SOURCE MATERIAL Block Start

/-- The bundle after this one, where no branch is taken. -/
def fallThrough (y : FaceCore) : Nat × FaceCore :=
  let n := y.pc.toNat + 1
  match y.loop with
  | none => (n, y)
  | some l =>
    if n = l.first.toNat then (n, startPass l 0 y)
    else if n = l.first.toNat + l.len.toNat then
      let y := rotate l.rot y
      if l.pass + 1 < l.count.toNat + l.stages - 1 then (l.first.toNat, startPass l (l.pass + 1) y) else (n, endLoop y)
    else (n, y)

/-! ## The end of a bundle -/

/-- A bundle ends after `k` cycles of stall, of which those in TAKE are not counted busy. -/
def endBundle (k : Nat) (inTake : Bool) (d c : Nat) (s : State) : State :=
  let y := s.faceCore d c
  let t := y.cycle + k
  let op := opCode (slotWord (tget 0 y.imem y.pc.toNat) 0)
  let jumps := y.branch.isSome && (op == 0x20 || op == 0x21 || op == 0x22)
  let n := if jumps then 3 else 1
  let y := { y with
    state := .running, branch := none, cycle := t + n
    busy := y.busy + BitVec.ofNat 64 (if inTake then n else n + k)
    flights := y.flights.map fun f => if f.held then { f with cycle := t + f.cycle, held := false } else f }
  let (next, y) := match (s.faceCore d c).branch with
    | none => fallThrough y
    | some a => (a, if op ≠ 0x23 && y.loop.isSome then endLoop y else y)
  let s := s.modFace d c fun _ => { y with pc := BitVec.ofNat 12 next }
  if y.stop then stopCore d c s
  else if 4096 ≤ next then faultCore d c 5 0 s
  else s

/-- A stalled core goes on once nothing of its bundle waits any more; the cycles of the stall are free, at least one. -/
def resume (inTake : Bool) (d c : Nat) (s : State) : State :=
  let x := s.faceCore d c
  if x.take.isSome || !x.stalled.isEmpty then s
  else
    let (v, s) := draw s
    endBundle (1 + v.toNat) inTake d c s

/-! ## The operations of a bundle -/

/-- The 64-byte tub at a local address. -/
def tubAt (m : Mem) (a : Nat) : Tub := { w := (List.range 8).map fun i => rd64 m (a + 8 * i) }

/-- A control operation of slot 0 (14 R313, R320, R325). -/
def ctlOp (d c : Nat) (x : FaceCore) (w : BitVec 32) (y : FaceCore) (s : State) : FaceCore × State :=
  let jmp (a : Int) : FaceCore := { y with branch := some (a % 2 ^ 22).toNat }
  let pc : Int := x.pc.toNat
  match opCode w with
  | 0x20 => (jmp (pc + opOff22 w), s)
  | 0x21 => (giveG x 1 31 (BitVec.ofNat 64 (x.pc.toNat + 1)) (jmp (pc + opOff22 w)), s)
  | 0x22 => (jmp ((gRd x (opA w)).toNat % 4096 : Nat), s)
  | 0x23 =>
    let n : BitVec 32 := (gRd x (opCount w)).setWidth 32
    if n = 0 then (jmp (pc + 1 + opLen w), s)
    else
      let l : LoopSt := { first := x.pc + 1, len := BitVec.ofNat 12 (opLen w), count := n, stages := opStages w, rot := opRot w }
      ({ y with loop := some l }, s)
  | 0x24 =>
    let lv : BitVec 8 := (gRd x (opA w)).setWidth 8
    let s := doneTub d c s
    let s := s.modHst d fun h => { h with waits := h.waits ++ [(0, c, lv, s.clk)] }
    ({ y with state := .waiting, take := some (lv, (gRd x (opB w)).setWidth 18, w.getLsbD 0) }, s)
  | 0x25 => (y, doneTub d c s)
  | 0x26 =>
    let (r, s) := coreHands d c (faceReq c) (.enq (tubAt x.dmem (gRd x (opA w)).toNat)) s
    if r = 3 then ({ y with stalled := y.stalled ++ [.enq (gRd x (opA w)).toNat (physReg x (opD w))] }, s)
    else (giveG x 1 (opD w) (BitVec.ofNat 64 r) y, s)
  | 0x27 =>
    if (List.range 4).any fun i => (opF w).getLsbD i && (tget {} x.dma i).busy then
      ({ y with stalled := y.stalled ++ [.waitd (opF w)] }, s)
    else (y, s)
  | 0x28 => ({ y with stop := true }, doneTub d c s)
  | _ => (aluOp s d c x w y, s)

SOURCE MATERIAL Block End

Word for word, output the lines of the data from its first line through the line where "endLoop y else y)" appears, and stop there.

(OUTPUT):
/-- The bundle after this one, where no branch is taken. -/
def fallThrough (y : FaceCore) : Nat × FaceCore :=
  let n := y.pc.toNat + 1
  match y.loop with
  | none => (n, y)
  | some l =>
    if n = l.first.toNat then (n, startPass l 0 y)
    else if n = l.first.toNat + l.len.toNat then
      let y := rotate l.rot y
      if l.pass + 1 < l.count.toNat + l.stages - 1 then (l.first.toNat, startPass l (l.pass + 1) y) else (n, endLoop y)
    else (n, y)

/-! ## The end of a bundle -/

/-- A bundle ends after `k` cycles of stall, of which those in TAKE are not counted busy. -/
def endBundle (k : Nat) (inTake : Bool) (d c : Nat) (s : State) : State :=
  let y := s.faceCore d c
  let t := y.cycle + k
  let op := opCode (slotWord (tget 0 y.imem y.pc.toNat) 0)
  let jumps := y.branch.isSome && (op == 0x20 || op == 0x21 || op == 0x22)
  let n := if jumps then 3 else 1
  let y := { y with
    state := .running, branch := none, cycle := t + n
    busy := y.busy + BitVec.ofNat 64 (if inTake then n else n + k)
    flights := y.flights.map fun f => if f.held then { f with cycle := t + f.cycle, held := false } else f }
  let (next, y) := match (s.faceCore d c).branch with
    | none => fallThrough y
    | some a => (a, if op ≠ 0x23 && y.loop.isSome then endLoop y else y)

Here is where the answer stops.